Modeling Unstable Ion Velocity Distributions in the Solar Wind Observed by PSP at Perihelia

Authors: Leon Ofman (CUA/NASA GSFC), Scott A Boardsen (UMBC/NASA GSFC), Viacheslav M Sadykov (GSU), Lan K Jian (NASA GSFC), Parisa Mostafavi (JHU/APL), Jaye L Verniero (NASA GSFC), Davin Larson (SSL/UC Berkeley), Roberto Livi (SSL/UC Berkeley), Michael McManus (SSL/UC Berkeley), Ali Rahmati (SSL/UC Berkeley), Michael L Stevens (SSL/UC Berkeley)

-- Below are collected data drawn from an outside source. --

-- ==== Sys2Proof/Machine/State.lean ====
section
/-! DEFINITION. The state of the block (10_state.md R20 to R37), the positions of its contexts (R28, R29),
the turns that say which agent moves next (R203, R87), the named reasons a step can stop, and the
state at power-on (R35, R260). -/

namespace Sys2Proof.Machine

/-- A storage: (slot, byte) pairs with strictly rising slots; a slot that is not listed holds no byte any
push has written (log 3). -/
abbrev Memory := List Host.Cell

/-- Which storage space (R33) a buffer's slots are. -/
inductive Space where
  | tx | rx | rb
  deriving DecidableEq, Repr

/-- A RingBuffer (R20): a storage of N slots and two indices.  `cap` carries N, the length of the storage.
`pushed` and `popped` are ghosts (R63): the values of the pushes that returned Ok, in the order of
their PU4 steps, and the values of the pops that returned a byte, in the order of their PO4 steps; no
operation reads them (log 14). -/
structure RingBuffer where
  space : Space
  cap : Capacity
  storage : Memory
  head : Nat
  tail : Nat
  pushed : List Byte
  popped : List Byte
  deriving DecidableEq, Repr

/-- Where a push stands: the micro-step it performs next (R28, R111) with the locals it holds (R29). -/
inductive PushPos where
  | pu1 (v : Byte)
  | pu2 (v : Byte) (h : Nat)
  | pu3 (v : Byte) (h t next : Nat)
  | pu4 (v : Byte) (h t next : Nat)
  deriving DecidableEq, Repr

/-- Where a pop stands (R112). -/
inductive PopPos where
  | po1
  | po2 (h : Nat)
  | po3 (h t : Nat)
  | po4 (h t : Nat) (v : Byte)
  deriving DecidableEq, Repr

/-- Where a length stands (R113). -/
inductive LenPos where
  | ln1
  | ln2 (h : Nat)
  deriving DecidableEq, Repr

/-- Where a SEND_BYTE stands: in its push, or at AR1 (R142). -/
inductive SendPos where
  | push (p : PushPos)
  | ar1
  deriving DecidableEq, Repr

/-- The stage of a SEND_LINE (R29, R143). -/
inductive Stage where
  | body | cr | lf
  deriving DecidableEq, Repr

/-- `fg.pc` with the foreground's locals (R28, R29): the operation, its micro-step, `v`, `h`, `t`, `next`,
and for SEND_LINE the handle flag and the line (at SL0), then the stage and the remaining bytes `rest`. -/
inductive FgPos where
  | idle
  | sendByte (p : SendPos)
  | sl0 (hf : Bool) (bytes : List Byte)
  | sendLine (p : SendPos) (stage : Stage) (rest : List Byte)
  | readByte (p : PopPos)
  | rxLen (p : LenPos)
  deriving DecidableEq, Repr

/-- `irq.pc`: a handler is one atomic transition, so its only value is IDLE (R28). -/
inductive IrqPos where
  | idle
  deriving DecidableEq, Repr

/-- The position of a stand-alone RingBuffer's producer context (R203, R110). -/
inductive ProdPos where
  | idle
  | push (p : PushPos)
  | len (p : LenPos)
  deriving DecidableEq, Repr

/-- The position of a stand-alone RingBuffer's consumer context (R203, R110). -/
inductive ConsPos where
  | idle
  | pop (p : PopPos)
  | len (p : LenPos)
  deriving DecidableEq, Repr

/-- The micro-step labels a position can have, `ctx.pc` (R28). -/
inductive Label where
  | idle | sl0
  | pu1 | pu2 | pu3 | pu4 | ar1
  | po1 | po2 | po3 | po4
  | ln1 | ln2
  deriving DecidableEq, Repr

/-- The TX arming state (R25, R146). -/
inductive TxState where
  | txIdle | txActive
  deriving DecidableEq, Repr

/-- The answer of one micro-step: the operation goes on at a position, or ends with a result. -/
inductive Progress (P R : Type) where
  | more (p : P)
  | done (r : R)
  deriving DecidableEq, Repr

/-- `Result<(), Full>` (R111, R221). -/
inductive PushResult where
  | ok | full
  deriving DecidableEq, Repr

/-- `Option<byte>` (R112, R223). -/
inductive PopResult where
  | some (v : Byte)
  | empty
  deriving DecidableEq, Repr

/-- A received sample (data, fe, ovr) (R32). -/
structure Sample where
  data : Byte
  fe : Bool
  ovr : Bool
  deriving DecidableEq, Repr

/-- One primitive call of `hal_log`, with its argument (R32, R190 to R198). -/
inductive HalCall where
  | writeTxRegister (v : Byte)
  | readRxRegister
  | setTxInterruptEnabled (b : Bool)
  | queryFramingError
  | queryOverrun
  | rxDisable
  | rxEnable
  | configureLine
  deriving DecidableEq, Repr

/-- The state of the hardware collaborator (R31, R32); `txLog` and `halLog` are the spec's ghosts,
`rxArrived` is the model's: every sample that arrived, in order (R202, log 14). -/
structure Collaborator where
  txArmed : Bool
  rxIrqEnabled : Bool
  rxEnabled : Bool
  configured : Bool
  txRegEmpty : Bool
  rxSample : Option Sample
  txLog : List Byte
  halLog : List HalCall
  rxArrived : List Sample
  deriving DecidableEq, Repr

/-- The two ports of a stand-alone RingBuffer (R84). -/
inductive RbPort where
  | prod | cons
  deriving DecidableEq, Repr

/-- How a word given to a port is performed (R87): the whole operation with no other agent stepping in
between, or only issued, its micro-steps left to later turns. -/
inductive WordMode where
  | whole | issue
  deriving DecidableEq, Repr

/-- The contexts that step one micro-step at a time (R203). -/
inductive Context where
  | fg | prod | cons
  deriving DecidableEq, Repr

/-- One turn of the schedule (R87, R203, log 6): a command word at a port, with the line data that
accompanies it (R83), or one micro-step of a context. -/
inductive Turn where
  | word (port : Port) (mode : WordMode) (cw : Word) (line : List Byte)
  | micro (c : Context)
  deriving DecidableEq, Repr

/-- Everything the spec gives the machine, and the model's own fields named in INVENTORY.md. -/
structure State where
  tx : RingBuffer
  rx : RingBuffer
  rb : RingBuffer
  fg : FgPos
  irqPc : IrqPos
  prod : ProdPos
  cons : ConsPos
  hal : Collaborator
  gie : Bool
  inited : Bool
  lineData : List Byte
  rbPort : RbPort
  respLog : List (Port × Word)
  rxRead : List (Sample × Bool)
  draws : Nat
  agenda : List Turn
  deriving DecidableEq, Repr

/-- Why the machine stops with a fault. -/
inductive Fault where
  /-- Raised by every operation, micro-step and handler that meets an index register or a snapshot outside
  [0, N): "must treat it as a fault of the model" (R51).  Safe: no state with indices in range reaches it. -/
  | indexOutOfRange
  /-- Raised by WRITE_TX_REGISTER put to the collaborator while `tx_reg_empty == 0` (R191, U14).  Safe:
  the block's own writes never reach it (R281 I7). -/
  | txRegisterNotReady
  deriving DecidableEq, Repr

/-- Why the machine has no step. -/
inductive Refusal where
  /-- Raised by no arm any more: an instruction without a meaning.  Safe. -/
  | notModelled (mnemonic : String)
  /-- Raised by SEND_BYTE, SEND_LINE, READ_BYTE, RX_LEN, IRQ_RX, IRQ_TX while `inited == 0`: "a model asked
  to perform one refuses" (R263, U1).  Safe. -/
  | beforeInit
  /-- Raised by INIT while `inited == 1`: refused (R264, U2).  Safe. -/
  | secondInit
  /-- Raised by INIT while `gie == 1`: refused (R264, U3).  Safe. -/
  | initWithInterruptsOn
  /-- Raised by a command to a context whose operation has not returned: re-entrant use, refused
  (R201, R268, U4).  Safe. -/
  | contextBusy
  /-- Raised by a micro-step turn of an idle context: the step relation offers none (R203).  Safe. -/
  | nothingInProgress
  /-- Raised by a port that takes the word's format but not the operation (RB_POP at the producer, RB_PUSH at the
  consumer, an ENV word of the other agent), and by the interrupt context asked for an operation that is no
  handler: an operation by a context that does not hold its role, refused (R237, D20, U4).  Safe. -/
  | wrongContext
  /-- Raised by IRQ_RX and IRQ_TX when R229 does not allow the handler to be taken: no step (T-D16).  Safe. -/
  | handlerNotTaken
  /-- Raised by ENV_TX_READY when R199 does not enable it: no step (C9).  Safe. -/
  | txReadyNotEnabled
  /-- Raised by ENV_RX_ARRIVE when R200 does not enable it: no step.  Safe. -/
  | rxArriveNotEnabled
  deriving DecidableEq, Repr

/-- A buffer's N (log 1): the capacity `c` stands for c + 2, so 2 <= N <= 256 (R5, R116). -/
def RingBuffer.n (B : RingBuffer) : Nat := B.cap.val + 2

/-- A buffer at power-on: the given capacity and indices reduced into [0, N), no slot written. -/
def RingBuffer.powerOn (space : Space) (cap : Capacity) (head tail : Nat) : RingBuffer :=
  { space := space, cap := cap, storage := [], head := head % (cap.val + 2), tail := tail % (cap.val + 2),
    pushed := [], popped := [] }

/-- The state at power-on, before INIT (R35 column "at power-on", R260).  What R35 calls unspecified is a
free value (logs 2, 3, 4); the stand-alone buffer is empty (log 5). -/
def State.reset : State where
  tx := RingBuffer.powerOn .tx Config.txCapacity Config.powerOnTxHead Config.powerOnTxTail
  rx := RingBuffer.powerOn .rx Config.rxCapacity Config.powerOnRxHead Config.powerOnRxTail
  rb := { space := .rb, cap := Config.rbCapacity, storage := [], head := 0, tail := 0, pushed := [], popped := [] }
  fg := .idle
  irqPc := .idle
  prod := .idle
  cons := .idle
  hal :=
    { txArmed := Config.powerOnTxArmed, rxIrqEnabled := Config.powerOnRxIrqEnabled,
      rxEnabled := Config.powerOnRxEnabled, configured := false, txRegEmpty := Config.powerOnTxRegEmpty,
      rxSample := none, txLog := [], halLog := [], rxArrived := [] }
  gie := false
  inited := false
  lineData := []
  rbPort := .prod
  respLog := []
  rxRead := []
  draws := 0
  agenda := []

end Sys2Proof.Machine
end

Recent observations by the Parker Solar Probe Solar Probe Analyzer Ions (SPAN-I) and FIELDS instrument find abundant evidence of ion-scale waves and non-Maxwellian ion velocity distribution functions (VDFs) with super-Alfvénic beams and large temperature anisotropy. The kinetic instabilities impact the eventual collisionless dissipation of turbulent fluctuations. We use 2.5D and 3D hybrid models of proton-alpha SW plasma to study the evolution and associated ion kinetic instabilities of the VDFs for several cases of interest in the super- as well as sub-Alfvénic solar wind. The hybrid models show the growth and the nonlinear saturation of the kinetic instabilities, extending the linear Vlasov stability analysis. We model the energy exchanged between protons, alpha particles, and magnetic field fluctuations associated with kinetic waves due to the relaxation of the instabilities. The models provide the complete 3D velocity space structure of the proton and alpha particles VDFs at the various stages of the instability progression in the SW frame, not limited by the data constraint of the single point spacecraft frame and the instrumental line-of-sight limits brought on by the PSP heat shield. Due to the abundant PSP data, the analysis would benefit from the use of automated identification of ion kinetic instability periods. We investigate the application of Artificial Intelligence Machine Learning (AI/ML) methods to automate the detection of unstable VDFs and classification of the kinetic instabilities. For this purpose, we use the hybrid modeling results of ion kinetic instabilities for the construction of the ML-ready data set.